Os escritos, a palavra, a imagem e a intimidade das pessoas são protegidos contra atos prejudiciais ou não autorizados pelos titulares ou pela lei, com direito à indenização pelos danos decorrentes, inclusive honra, boa fama e respeitabilidade (arts. 11 a 21 da Lei nº 10.406/02) (BRASIL, 2002).

Percebe-se, assim, a importância e o reconhecimento da relevância dessa gama de prerrogativas devidamente conferida aos indivíduos no que tange aos seus aspectos pessoais, íntimos:

O personalismo coloca o ser humano no centro do sistema jurídico, retirando o patrimônio dessa posição de bem a ser primordialmente tutelado, ao contrário do que faz o individualismo proprietário. Propõe o autor a superação do individualismo por um solidarismo jurídico, que valoriza a coexistencialidade, exceto na dimensão abstrata do individualismo, que deve ser afastada. (FACHIN, 2001, p. 45).

Ademais, deve-se levar em conta que a evolução dos direitos da personalidade reflete-se em vários ramos do direito, mormente o direito civil, que regula os casos e hipóteses de reparação de danos decorrentes da violação dos mesmos.

2 O Princípio da Dignidade da Pessoa Humana como Norteador da Proteção da Integridade Moral

Conforme Mello (1986, p. 230):

Violar um princípio é muito mais grave do que transgredir uma norma.

A desatenção ao princípio implica ofensa não apenas a um específico mandamento obrigatório, mas a todo o sistema de comandos. É a mais grave forma de ilegalidade ou inconstitucionalidade, conforme o escalão do princípio atingido, porque representa insurgência contra todo o sistema, subversão de seus valores fundamentais.

O princípio da dignidade da pessoa humana, insculpido no ordenamento brasileiro, mais especificamente no artigo 1º, deve ser utilizado como instrumento norteador da proteção da integridade moral.

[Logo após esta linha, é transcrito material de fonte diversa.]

/-- Jobs with a matrix share on a cluster. -/
def Mach.matrixJobs (m : Mach) (pc : Nat) : List Job :=
  (m.jobs.filter (fun j => j.2.live && j.2.shares.any (fun s =>
    s.sel.cls == .matrix && m.pcOf (cxPart j.2.cx) s.sel.lc == pc))).map (·.2)

/-- Matrix work leaves a cluster with a retired array (R441): fixed-timing jobs under way there are killed, the cluster's work moves to
one whose arrays are good, and without an eligible cluster the die retires. -/
def Mach.leaveArray (m : Mach) (now pc : Nat) : Mach :=
  let m := m.killFixedOn now (fun sel p => sel.cls == .matrix && p == pc)
  if (m.matrixJobs pc).isEmpty then m else
  match m.coolest ((m.eligible pc false).filter (fun q => !(m.pcl q).arrayRetired)) with
  | some q => m.moveWork now pc q
  | none => m.retireDie now (pcDie pc)

/-- What contained and corrected events have retired leaves (R441): a die that a second contained event or 256 corrected ones of a unit have
ended, and the work of a cluster or an array. -/
def Mach.retirements (m : Mach) (now : Nat) : Mach :=
  let m := (skeys m.dies).foldl (fun m dk =>
    if (m.die dk).failing then (m.modDie dk (fun d => { d with failing := false })).retireDie now dk else m) m
  (skeys m.pcs).foldl (fun m pc =>
    let c := m.pcl pc
    if c.retiring || (c.retired && m.wanted pc && !(m.die (pcDie pc)).retired) then m.retireCluster now pc
    else if c.arrayRetired then m.leaveArray now pc else m) m

/-- One cluster's temperature measured, and its hotness judged (R368); one sensor serves the partition cores of a switch die's
cluster (R9). -/
def Mach.sample (m : Mach) (pc : Nat) : Mach :=
  let (t, m) := if pc % 8 == 0 then ((Config.tempAt m.draw.1).toNat, m.draw.2) else ((m.pcl (pc - pc % 8)).temp, m)
  let th := (Config.thot (pc - pc % 8)).toNat
  m.modPcl pc (fun c => { c with temp := t, hot := if c.hot then th ≤ t + 64 else th ≤ t })
/-- A hot cluster sheds its resident work (R368), unless it must stay: for 2 ms after a move, while a fixed-timing job is under way or a PUBL is
outstanding there (R275), and without a hamper area (R432). -/
def Mach.shedHot (m : Mach) (now pc : Nat) : Mach :=
  let c := m.pcl pc
  let cxs := c.active.toList ++ c.bank.toList
  let soon : Bool := match c.movedAt with | some t => decide (now < t + 2000000 * Config.tick) | none => false
  if !c.hot || cxs.isEmpty || c.swapping || c.relock || soon || m.runsFixed pc || !cxs.all m.hamperOk
      || cxs.any (fun cx => m.publs.any (fun p => (m.streamsAt cx pc).contains p.sid)) then m
  else match m.coolest (m.eligible pc true) with
    | none => m
    | some q => m.moveWork now pc q

/-- THERMAL_SAMPLE (R357, R368): each temperature is measured, hotness is judged, and a cluster that is hot
sheds its work. With operand 1 only what contained events have retired leaves (R441). -/
def execThermalSample (s : State) : Ans :=
  onMach (fun now m =>
    let m := m.retirements now
    if m.arg 0 == 1 then m else
    let m := m.presentClusters.foldl Mach.sample m
    m.presentClusters.foldl (fun m pc => m.shedHot now pc) m) s

end Sys2Proof.Machine
end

De fato, a dignidade da pessoa humana é fundamento da República:

A pessoa humana não é, como dito antes, apenas um dado ontológico, mas traz encerrada em si uma série de valores que lhe são imanentes. A dignidade da pessoa humana é o centro de sua personalidade, e portanto merece a maior proteção possível. Aliás, a conjugação personalidade-dignidade é tão forte que boa parte dos autores que tratam do tema referem-se diretamente à proteção da dignidade do homem. Essa ligação é, assim, indissolúvel. (CORTIANO JUNIOR, 1998, p. 42).

O artigo 12 da Declaração Universal dos Direitos do Homem, por sua vez, coloca:

Ninguém será sujeito à interferência na sua vida privada, na sua família, no seu lar, ou na sua correspondência, nem ataque a sua honra e reputação. Todo homem tem direito à proteção da lei contra tais interferências ou ataques. (DECLARAÇÃO..., 2003).

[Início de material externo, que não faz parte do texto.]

/-- TAG_RESOLVE (R236): on the issuing cluster in its cycle, as a result in flight; elsewhere in the cycle in which the broadcast arrives,
with (job, cluster, tag, COMMIT). Of a COMMIT and a DISCARD of one cycle the DISCARD comes first, and closes the tag. -/
def execTagResolve (s : State) : Ans :=
  onMach (fun now m =>
    if m.ev.length == 1 then match m.takePend (m.arg 0) with
      | some (m', p) => match p.eff with
        | .tag t keep => m'.resolveTag now p.job p.lc t keep p.due
        | _ => m
      | none => m
    else
      let (job, lc, t, keep) := (m.arg 0, m.arg 1, m.arg 2, m.arg 3 == 1)
      let (i, m) := m.newId
      let c := m.jobCyc now job lc
      { m with pend := m.pend ++ [{ id := i, job := job, lc := lc, cc := ccKey (m.job job).cx lc, sid := 0, due := c,
                                    ord := if keep then 8 else 7, iss := c, eff := .tag t keep }] }) s

/-! ### The step (R160, R161, R214, R215, R229 to R232, R249) -/

/-- Cell cost of a format in quarters of a cell, and its pairing class (R214). -/
def cellCost (f : Nat) : Nat :=
  if 1 ≤ f && f ≤ 3 then 8
  else if fmtPlane f then (if 5 ≤ fmtPlanes f then 4 else if 3 ≤ fmtPlanes f then 2 else 1)
  else if f == 8 || f == 11 || f == 12 then 2 else if f == 27 || f == 28 then 1 else 4
def pairClass (f : Nat) : Nat := if f ≤ 3 then 0 else if f ≤ 8 then 1 else 2

/-- The configurations of a stack of tiles that may all be named. -/
def Cctx.stack (c : Cctx) (core t depth : Nat) : Option (List Nat) := (List.range depth).mapM (fun s => c.tcfg core (t + s))
/-- What every tile of a stack shares (R215). -/
def Cctx.alike (c : Cctx) (core t : Nat) (fs : List Nat) (dim : Nat → Nat) : Bool :=
  let at' := fun (s : Nat) => sget c.tiles (core * 16 + t + s) {}
  (List.range fs.length).all (fun s => dim (fs.getD s 0) == dim (fs.getD 0 0) && tcFmt (fs.getD s 0) == tcFmt (fs.getD 0 0)
    && (at' s).sg == (at' 0).sg && (at' s).midr == (at' 0).midr)

/-- The step a micro-order describes, if it passes the decode checks of R230. -/
def Mach.stepOf (m : Mach) (mi : Micro) (now : Nat) : Option MStep :=
  let c := m.cct m.ccc
  let core := m.cs.sel.unit
  let mm := m.mmode
  let ta := mi.srcA.toNat % 16
  let tb := mi.srcB.toNat % 16
  let da := if bitOf mm 24 then 2 else 1
  let db := 2 ^ fld mm 22 2
  match c.stack core ta da, c.stack core tb db with
  | some fa, some fb =>
    let k := (fa.map tcCols).sum
    let ff := tcFmt (fa.getD 0 0)
    let fg := tcFmt (fb.getD 0 0)
    let sa := (sget c.tiles (core * 16 + ta) {}).sg
    let sb := (sget c.tiles (core * 16 + tb) {}).sg
    let rows := tcRows (fa.getD 0 0)
    let b := (m.batchOf mi).getD 0
    let tok := mi.tail.tok
    let path := !tok.pe || (m.batchOf mi).any (fun b =>
      let bt := sget (m.mcore m.ccc core).batches b {}
      bt.state != .free && bt.tag == some tok.ptag.toNat)
    if ta % da == 0 && tb % db == 0 && c.alike core ta fa tcRows && c.alike core tb fb tcCols
        && fa.dropLast.all (fun f => tcCols f == 512) && fb.dropLast.all (fun f => tcRows f == 256)
        && k == (fb.map tcRows).sum && rows ≤ 64 && k * max (cellCost ff) (cellCost fg) ≤ 1024 && pairClass ff == pairClass fg
        && (sa == 0 || sb == 0 || sa + 4 == sb) && sa < 5 && (sb == 0 || 5 ≤ sb) && path then
      some { core := core, acc := mi.dest.toNat % 4, batch := b, p := m.ccyc now, m := rows, n := tcCols (fb.getD 0 0), k := k,
             g := if pairClass ff == 0 then 8 else if sa == 2 || sb == 6 then 16 else 32, lat9 := m.cj.latOf 9, ta := ta, tb := tb,
             fa := fa, fb := fb, a := fa.mapIdx (fun s f => c.tile core (ta + s) f),
             b := fb.mapIdx (fun s f => c.tile core (tb + s) f), step := m.cs.step }
    else none
  | _, _ => none

/-- Whether the array of a stream's cluster accepts a step of its stream now, in job cycles, as the steps in flight count them (R231, R402). -/
def Mach.arrayFree (m : Mach) (now sid : Nat) : Bool :=
  let s := m.str sid
  match (m.cct (ccKey (m.job s.job).cx s.sel.lc)).lastAccept with
  | some (p, n) => p + max n 14 ≤ m.jobCyc now s.job s.sel.lc
  | none => true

O conceito de dignidade da pessoa humana, como fim em si mesmo, há de ser enquadrado como ponto de partida e de chegada dentro de uma concepção liberal do Estado.

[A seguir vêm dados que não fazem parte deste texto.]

-- ==== Sys2Proof/Machine/Dispatch.lean ====
section
/-! DEFINITION. What each instruction and event does: one arm per constructor, each a direct call of its meaning. -/

namespace Sys2Proof.Machine
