/-- A micro-order issues and is held until an event completes it, its signal then counted (R108). -/
def State.issuesHeld (s : State) (i : Instr) (m : Mach) (tok : Tok) (h : Hold) : Prop :=
  let b := m.tokened s.now tok (s.mach.pathOf tok) tok.wait
  ∃ t, exec i s = .next t ∧ (s.on (if tok.se then b.modStr b.cur (fun x =>
    { x with sig := some (tok.sfifo.toNat, s.mach.pathOf tok) }) else b)).Held t h []

/-! ### Vector micro-orders -/

/-- The results of a vector micro-order in flight: registers and a mask ranked by column, flags by themselves (R59, R190). -/
def State.vecResults (s : State) (due late : Nat) (e : VEnv) (o : VOut) : List Pend :=
  let a := if o.ws.isEmpty then [] else [s.resultAt 0 due e.col (.vec e.unit e.col o.ws) late]
  let b := a ++ match o.mask with
    | none => []
    | some (k, v, km) => [s.resultAt a.length due e.col (.mask e.unit k v km) late]
  if o.fl = 0 then b else b ++ [s.resultAt b.length due 1 (.flags (s.mach.cs.astatKey s.mach.cur) o.fl) late]

/-- A vector micro-order on registers issues: what it writes, in write cycle issue + `lat` − 1 (R190), or when it is ready (R106). -/
def State.vecIssues (s : State) (i : Instr) (mi : Micro) (lat : Job → Nat) (o : VOut) : Prop :=
  let due := s.mach.ccyc s.now + lat s.mach.cj - 1
  s.issues i s.mach mi.tail.tok due 2 (s.vecResults due (s.mach.cj.lateBy lat) (s.mach.venv mi) o)

/-- A micro-order that names no rounding, and one that names a rounding of its own or the mode register's (R94). -/
def exactForm (mi : Micro) : Prop := ∀ t, mi.long = some t → t.rnd = 0
def roundedForm (mi : Micro) : Prop := ∀ t, mi.long = some t → t.rnd ≠ 5 ∧ t.rnd ≠ 7

/-- Element `j` of an operand as bits of the micro-order's type (R183), and as an integer of it. -/
def VEnv.el (e : VEnv) (f : F7) (j : Nat) : BitVec e.w := BitVec.ofNat e.w ((e.els f).getD j 0)
def VEnv.num (e : VEnv) (v : BitVec e.w) : Int := if e.t.signed then v.toInt else v.toNat
/-- A lane-wise result: element `j` is `f j` where lane j is active (R188). -/
def VEnv.lanesOf (e : VEnv) (d : F7) (f : Nat → BitVec e.w) (fl : Nat) : VOut :=
  e.out d ((List.range e.n).map (fun j => (f j).toNat)) (e.act e.n) fl

/-! ### Capabilities -/

/-- A tagged capability that a core of the command complex holds in a register, or that stands in the private SRAM (R385). -/
def Mach.holdsCap (m : Mach) (c : Cap) : Prop :=
  c.tag = true ∧ ((∃ core r, (sget m.kcores core {}).kr r = c) ∨ ∃ g, sget m.sram g {} = c)

/-- A capability that gives nothing another does not (R387): no byte outside it, no right more, no other context, and no raw one from a
typed one. -/
def Cap.narrower (c k : Cap) : Prop :=
  (c.length = 0 ∨ (k.base ≤ c.base ∧ c.base + c.length ≤ k.base + k.length)) ∧ c.rights &&& k.rights = c.rights ∧ c.ctx = k.ctx ∧
    (k.kind ≠ 0 → c.kind = k.kind)

end Sys2Proof.Machine
end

A dignidade da pessoa humana, considerada, ainda, na sua dupla dimensão, negativa e positiva, é o valor básico fundamentador dos direitos fundamentais, edificados, assim, em alicerces da ordem pública, pois possibilitam o desenvolvimento integral do ser humano, exigido por sua dignidade.

3 Direito à integridade moral

Os direitos da personalidade, por não terem conteúdo

Page 51

econômico imediato e não se destacarem da pessoa de seu titular, se distinguem dos direitos de ordem patrimonial. São inerentes à pessoa humana e sua existência tem sido proclamada pelo direito natural.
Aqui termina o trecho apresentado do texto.